━━ MATERIAL SHOWN ━━

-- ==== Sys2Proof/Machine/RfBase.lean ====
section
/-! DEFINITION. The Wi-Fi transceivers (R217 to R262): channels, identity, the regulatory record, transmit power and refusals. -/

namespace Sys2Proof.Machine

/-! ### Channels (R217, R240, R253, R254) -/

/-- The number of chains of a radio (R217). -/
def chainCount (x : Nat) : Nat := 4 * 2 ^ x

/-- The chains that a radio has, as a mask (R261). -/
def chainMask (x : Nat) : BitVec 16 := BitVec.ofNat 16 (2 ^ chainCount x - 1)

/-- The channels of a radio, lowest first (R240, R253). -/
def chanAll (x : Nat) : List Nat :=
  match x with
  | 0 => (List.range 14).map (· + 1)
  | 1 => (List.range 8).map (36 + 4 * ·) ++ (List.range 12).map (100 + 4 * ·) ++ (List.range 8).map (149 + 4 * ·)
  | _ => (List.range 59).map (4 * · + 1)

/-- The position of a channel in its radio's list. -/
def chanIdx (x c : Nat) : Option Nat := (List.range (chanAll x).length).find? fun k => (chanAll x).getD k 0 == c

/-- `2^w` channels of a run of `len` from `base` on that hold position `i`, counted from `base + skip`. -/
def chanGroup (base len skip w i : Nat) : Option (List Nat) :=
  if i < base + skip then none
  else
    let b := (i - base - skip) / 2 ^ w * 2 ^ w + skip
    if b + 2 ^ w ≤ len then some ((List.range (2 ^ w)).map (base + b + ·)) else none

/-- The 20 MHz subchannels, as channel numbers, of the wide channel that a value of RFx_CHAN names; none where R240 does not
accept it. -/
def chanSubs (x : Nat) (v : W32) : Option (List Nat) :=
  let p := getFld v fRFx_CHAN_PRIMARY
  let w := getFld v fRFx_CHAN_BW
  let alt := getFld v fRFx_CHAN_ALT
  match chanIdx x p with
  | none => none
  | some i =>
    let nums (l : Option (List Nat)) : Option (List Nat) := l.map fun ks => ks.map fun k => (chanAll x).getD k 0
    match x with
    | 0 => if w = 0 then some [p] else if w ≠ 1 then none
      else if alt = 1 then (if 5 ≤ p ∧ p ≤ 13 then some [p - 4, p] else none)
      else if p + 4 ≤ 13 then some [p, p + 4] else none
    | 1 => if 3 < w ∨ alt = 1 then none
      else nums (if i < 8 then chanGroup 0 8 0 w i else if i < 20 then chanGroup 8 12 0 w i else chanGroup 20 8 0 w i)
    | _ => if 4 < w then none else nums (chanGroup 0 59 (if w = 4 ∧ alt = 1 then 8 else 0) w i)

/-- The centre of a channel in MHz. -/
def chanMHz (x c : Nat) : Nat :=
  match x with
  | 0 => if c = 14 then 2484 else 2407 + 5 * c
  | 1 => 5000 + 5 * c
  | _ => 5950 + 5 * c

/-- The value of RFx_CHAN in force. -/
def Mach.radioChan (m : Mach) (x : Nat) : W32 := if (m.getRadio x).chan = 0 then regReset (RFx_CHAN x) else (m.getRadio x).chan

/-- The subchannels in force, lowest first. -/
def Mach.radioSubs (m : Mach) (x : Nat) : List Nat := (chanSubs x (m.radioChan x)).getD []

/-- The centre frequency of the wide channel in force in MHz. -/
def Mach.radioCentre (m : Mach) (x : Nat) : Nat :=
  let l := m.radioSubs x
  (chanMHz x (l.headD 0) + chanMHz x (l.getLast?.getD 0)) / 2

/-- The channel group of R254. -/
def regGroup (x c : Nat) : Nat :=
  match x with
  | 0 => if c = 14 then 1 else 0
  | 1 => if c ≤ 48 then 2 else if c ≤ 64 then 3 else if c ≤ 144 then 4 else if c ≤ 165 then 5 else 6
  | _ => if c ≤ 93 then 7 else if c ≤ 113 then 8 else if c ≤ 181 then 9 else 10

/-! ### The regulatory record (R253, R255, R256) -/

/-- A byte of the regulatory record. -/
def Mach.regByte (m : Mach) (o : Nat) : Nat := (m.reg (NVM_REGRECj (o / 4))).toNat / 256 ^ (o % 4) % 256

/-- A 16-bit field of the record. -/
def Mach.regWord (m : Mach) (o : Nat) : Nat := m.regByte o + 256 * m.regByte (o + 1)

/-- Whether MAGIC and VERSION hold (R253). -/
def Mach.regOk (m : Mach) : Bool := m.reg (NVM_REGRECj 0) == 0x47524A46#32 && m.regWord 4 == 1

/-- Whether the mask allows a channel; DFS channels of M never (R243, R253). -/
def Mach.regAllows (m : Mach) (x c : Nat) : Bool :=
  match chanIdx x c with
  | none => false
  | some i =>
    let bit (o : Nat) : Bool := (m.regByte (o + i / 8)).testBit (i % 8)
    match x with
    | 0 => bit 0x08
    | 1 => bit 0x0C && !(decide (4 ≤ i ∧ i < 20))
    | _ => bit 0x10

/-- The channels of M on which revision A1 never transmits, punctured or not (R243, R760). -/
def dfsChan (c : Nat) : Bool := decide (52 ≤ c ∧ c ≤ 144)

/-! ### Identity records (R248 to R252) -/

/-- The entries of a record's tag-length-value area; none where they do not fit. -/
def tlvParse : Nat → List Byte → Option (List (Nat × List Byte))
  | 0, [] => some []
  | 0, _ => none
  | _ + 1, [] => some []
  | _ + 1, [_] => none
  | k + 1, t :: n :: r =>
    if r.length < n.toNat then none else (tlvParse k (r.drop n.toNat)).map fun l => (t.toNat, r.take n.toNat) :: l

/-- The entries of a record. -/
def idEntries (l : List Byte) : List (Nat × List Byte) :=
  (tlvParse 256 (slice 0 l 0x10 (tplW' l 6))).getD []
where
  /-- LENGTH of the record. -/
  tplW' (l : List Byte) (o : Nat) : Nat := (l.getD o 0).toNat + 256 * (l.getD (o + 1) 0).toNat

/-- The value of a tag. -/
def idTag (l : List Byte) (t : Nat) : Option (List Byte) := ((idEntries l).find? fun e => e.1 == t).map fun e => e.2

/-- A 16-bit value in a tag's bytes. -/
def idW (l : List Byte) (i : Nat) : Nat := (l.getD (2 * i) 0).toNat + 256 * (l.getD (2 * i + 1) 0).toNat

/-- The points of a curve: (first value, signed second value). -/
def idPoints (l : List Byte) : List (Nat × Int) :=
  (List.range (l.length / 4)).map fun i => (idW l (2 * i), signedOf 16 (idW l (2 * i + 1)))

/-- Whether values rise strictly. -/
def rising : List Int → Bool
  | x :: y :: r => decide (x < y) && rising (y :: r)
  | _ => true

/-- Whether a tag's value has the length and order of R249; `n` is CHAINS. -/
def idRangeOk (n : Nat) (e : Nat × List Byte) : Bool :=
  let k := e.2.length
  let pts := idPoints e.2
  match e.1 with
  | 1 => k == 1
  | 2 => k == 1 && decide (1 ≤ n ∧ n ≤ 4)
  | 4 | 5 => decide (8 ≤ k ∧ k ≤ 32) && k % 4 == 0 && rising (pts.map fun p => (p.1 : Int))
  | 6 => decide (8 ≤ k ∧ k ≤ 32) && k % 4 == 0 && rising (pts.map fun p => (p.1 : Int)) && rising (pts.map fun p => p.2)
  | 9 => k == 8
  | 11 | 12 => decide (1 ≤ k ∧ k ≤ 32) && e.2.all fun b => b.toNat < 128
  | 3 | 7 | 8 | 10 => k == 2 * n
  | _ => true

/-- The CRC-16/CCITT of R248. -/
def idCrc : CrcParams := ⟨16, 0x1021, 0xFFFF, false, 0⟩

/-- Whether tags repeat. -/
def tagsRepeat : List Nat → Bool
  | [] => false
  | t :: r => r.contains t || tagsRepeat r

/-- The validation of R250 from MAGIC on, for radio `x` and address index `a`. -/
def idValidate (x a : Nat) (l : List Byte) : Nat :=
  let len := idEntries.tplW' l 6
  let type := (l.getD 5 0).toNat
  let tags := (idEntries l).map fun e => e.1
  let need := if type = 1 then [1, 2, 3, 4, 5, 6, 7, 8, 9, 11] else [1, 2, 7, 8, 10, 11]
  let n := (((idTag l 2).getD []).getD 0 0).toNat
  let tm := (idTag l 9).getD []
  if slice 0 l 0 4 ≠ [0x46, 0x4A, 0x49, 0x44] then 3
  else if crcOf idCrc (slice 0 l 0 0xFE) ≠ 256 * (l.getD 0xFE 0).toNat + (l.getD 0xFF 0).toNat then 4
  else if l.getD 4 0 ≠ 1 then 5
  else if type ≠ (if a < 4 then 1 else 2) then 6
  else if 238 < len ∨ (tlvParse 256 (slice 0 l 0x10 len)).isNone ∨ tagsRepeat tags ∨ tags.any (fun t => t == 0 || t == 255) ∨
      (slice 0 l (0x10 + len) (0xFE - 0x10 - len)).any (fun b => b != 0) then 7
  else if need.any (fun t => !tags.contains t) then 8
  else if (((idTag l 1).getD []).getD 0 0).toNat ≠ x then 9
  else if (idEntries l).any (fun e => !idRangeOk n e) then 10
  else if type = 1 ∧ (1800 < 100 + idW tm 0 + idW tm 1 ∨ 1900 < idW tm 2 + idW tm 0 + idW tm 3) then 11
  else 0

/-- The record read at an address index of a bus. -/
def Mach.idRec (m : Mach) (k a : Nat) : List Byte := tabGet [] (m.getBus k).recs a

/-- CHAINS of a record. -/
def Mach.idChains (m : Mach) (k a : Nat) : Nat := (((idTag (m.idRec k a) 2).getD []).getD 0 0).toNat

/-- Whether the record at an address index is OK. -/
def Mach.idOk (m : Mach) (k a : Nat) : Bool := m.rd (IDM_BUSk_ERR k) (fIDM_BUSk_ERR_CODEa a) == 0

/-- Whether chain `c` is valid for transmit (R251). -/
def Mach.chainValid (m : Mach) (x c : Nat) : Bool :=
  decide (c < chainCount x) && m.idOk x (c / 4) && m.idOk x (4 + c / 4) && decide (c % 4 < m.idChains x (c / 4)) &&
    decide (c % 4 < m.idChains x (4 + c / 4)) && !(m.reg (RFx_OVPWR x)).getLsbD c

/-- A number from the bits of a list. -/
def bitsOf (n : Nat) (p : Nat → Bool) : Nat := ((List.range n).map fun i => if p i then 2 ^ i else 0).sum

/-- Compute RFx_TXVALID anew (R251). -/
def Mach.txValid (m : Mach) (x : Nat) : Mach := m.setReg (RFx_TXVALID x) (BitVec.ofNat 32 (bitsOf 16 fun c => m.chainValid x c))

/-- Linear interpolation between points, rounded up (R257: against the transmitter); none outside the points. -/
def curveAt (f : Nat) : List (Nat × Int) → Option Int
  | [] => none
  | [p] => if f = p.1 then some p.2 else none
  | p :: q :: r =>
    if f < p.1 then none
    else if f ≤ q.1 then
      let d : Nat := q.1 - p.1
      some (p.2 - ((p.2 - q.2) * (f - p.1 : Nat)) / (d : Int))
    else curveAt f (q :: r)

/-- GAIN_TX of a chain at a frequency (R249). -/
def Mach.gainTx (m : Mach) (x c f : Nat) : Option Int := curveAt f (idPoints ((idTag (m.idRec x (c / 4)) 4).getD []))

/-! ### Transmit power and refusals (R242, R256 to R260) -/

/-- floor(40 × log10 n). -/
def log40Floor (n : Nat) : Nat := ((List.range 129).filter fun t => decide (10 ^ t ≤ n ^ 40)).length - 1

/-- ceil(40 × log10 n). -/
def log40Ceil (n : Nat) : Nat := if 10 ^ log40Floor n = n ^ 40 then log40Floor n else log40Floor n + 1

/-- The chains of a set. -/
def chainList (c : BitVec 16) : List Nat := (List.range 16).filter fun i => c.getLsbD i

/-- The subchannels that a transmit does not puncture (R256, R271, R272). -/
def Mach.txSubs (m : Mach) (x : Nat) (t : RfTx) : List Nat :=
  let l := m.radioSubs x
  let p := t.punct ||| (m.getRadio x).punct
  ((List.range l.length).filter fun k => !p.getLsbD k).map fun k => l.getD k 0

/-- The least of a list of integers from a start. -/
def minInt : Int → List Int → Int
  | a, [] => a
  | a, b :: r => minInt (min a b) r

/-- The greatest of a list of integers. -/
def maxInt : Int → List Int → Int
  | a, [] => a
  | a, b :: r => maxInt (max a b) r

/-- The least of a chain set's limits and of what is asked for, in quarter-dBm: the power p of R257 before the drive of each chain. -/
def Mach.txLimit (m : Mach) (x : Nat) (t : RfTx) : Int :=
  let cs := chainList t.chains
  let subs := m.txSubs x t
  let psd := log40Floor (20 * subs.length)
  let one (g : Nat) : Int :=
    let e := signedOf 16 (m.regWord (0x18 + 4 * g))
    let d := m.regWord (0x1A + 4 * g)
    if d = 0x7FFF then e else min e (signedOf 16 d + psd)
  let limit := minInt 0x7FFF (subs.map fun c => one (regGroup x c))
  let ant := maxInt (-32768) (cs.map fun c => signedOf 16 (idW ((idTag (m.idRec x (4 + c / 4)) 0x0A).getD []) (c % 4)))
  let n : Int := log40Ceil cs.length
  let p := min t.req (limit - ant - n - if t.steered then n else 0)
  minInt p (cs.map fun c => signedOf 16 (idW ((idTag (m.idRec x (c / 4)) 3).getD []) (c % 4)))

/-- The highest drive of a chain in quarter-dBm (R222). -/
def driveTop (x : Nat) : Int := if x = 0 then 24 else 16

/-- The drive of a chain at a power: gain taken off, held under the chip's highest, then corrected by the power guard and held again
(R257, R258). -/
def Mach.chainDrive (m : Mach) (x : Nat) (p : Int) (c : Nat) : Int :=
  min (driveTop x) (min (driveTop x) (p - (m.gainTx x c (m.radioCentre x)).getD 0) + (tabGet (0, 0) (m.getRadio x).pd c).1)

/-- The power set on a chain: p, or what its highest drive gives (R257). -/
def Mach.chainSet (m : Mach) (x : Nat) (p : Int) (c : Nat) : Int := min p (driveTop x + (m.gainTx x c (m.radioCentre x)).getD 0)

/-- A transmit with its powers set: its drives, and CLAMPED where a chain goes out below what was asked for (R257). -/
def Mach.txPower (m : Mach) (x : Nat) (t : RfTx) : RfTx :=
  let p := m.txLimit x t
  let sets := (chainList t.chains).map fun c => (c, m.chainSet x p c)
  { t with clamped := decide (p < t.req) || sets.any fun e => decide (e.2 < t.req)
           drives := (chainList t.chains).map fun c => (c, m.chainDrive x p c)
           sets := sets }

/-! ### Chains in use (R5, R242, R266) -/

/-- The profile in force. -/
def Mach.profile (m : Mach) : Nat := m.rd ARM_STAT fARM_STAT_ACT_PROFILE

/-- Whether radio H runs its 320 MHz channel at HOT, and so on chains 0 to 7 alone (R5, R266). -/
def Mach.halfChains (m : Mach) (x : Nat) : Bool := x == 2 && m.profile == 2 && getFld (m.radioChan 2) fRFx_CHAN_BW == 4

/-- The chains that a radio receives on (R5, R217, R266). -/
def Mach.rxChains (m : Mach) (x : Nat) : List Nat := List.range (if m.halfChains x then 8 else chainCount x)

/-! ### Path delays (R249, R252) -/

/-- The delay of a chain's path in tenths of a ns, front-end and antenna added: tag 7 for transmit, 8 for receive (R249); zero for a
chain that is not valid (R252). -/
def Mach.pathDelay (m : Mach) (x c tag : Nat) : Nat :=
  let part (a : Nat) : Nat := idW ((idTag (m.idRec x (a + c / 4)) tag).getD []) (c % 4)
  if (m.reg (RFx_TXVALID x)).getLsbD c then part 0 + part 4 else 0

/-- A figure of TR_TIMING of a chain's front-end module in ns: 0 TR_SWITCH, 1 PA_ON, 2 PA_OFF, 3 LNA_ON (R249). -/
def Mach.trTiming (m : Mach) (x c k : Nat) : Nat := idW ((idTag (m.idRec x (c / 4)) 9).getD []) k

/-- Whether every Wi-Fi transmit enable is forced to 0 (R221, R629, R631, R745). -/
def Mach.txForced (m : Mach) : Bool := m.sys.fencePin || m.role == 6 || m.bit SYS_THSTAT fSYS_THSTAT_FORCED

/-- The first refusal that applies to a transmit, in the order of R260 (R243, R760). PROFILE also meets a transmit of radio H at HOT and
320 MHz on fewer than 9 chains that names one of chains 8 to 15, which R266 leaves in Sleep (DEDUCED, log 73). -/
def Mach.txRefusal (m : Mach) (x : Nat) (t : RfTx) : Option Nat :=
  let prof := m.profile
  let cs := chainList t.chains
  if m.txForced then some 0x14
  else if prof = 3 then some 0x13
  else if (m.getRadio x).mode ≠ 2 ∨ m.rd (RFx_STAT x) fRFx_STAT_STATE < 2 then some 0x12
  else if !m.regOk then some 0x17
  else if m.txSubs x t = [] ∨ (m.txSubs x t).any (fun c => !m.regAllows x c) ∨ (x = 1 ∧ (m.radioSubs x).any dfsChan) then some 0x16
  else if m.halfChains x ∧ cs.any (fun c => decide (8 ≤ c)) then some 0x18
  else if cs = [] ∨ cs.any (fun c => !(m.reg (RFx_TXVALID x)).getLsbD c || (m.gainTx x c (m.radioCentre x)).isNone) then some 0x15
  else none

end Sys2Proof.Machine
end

━━━

* [WHAT IS NEEDED]: From the listing above, repeat exactly the lines starting at the line that includes "def log40Floor (n" and ending at the line that includes "def chainList (c", with nothing outside that span.

* [EXERCISE RESULT]:
def log40Floor (n : Nat) : Nat := ((List.range 129).filter fun t => decide (10 ^ t ≤ n ^ 40)).length - 1

/-- ceil(40 × log10 n). -/
def log40Ceil (n : Nat) : Nat := if 10 ^ log40Floor n = n ^ 40 then log40Floor n else log40Floor n + 1

/-- The chains of a set. -/
def chainList (c : BitVec 16) : List Nat := (List.range 16).filter fun i => c.getLsbD i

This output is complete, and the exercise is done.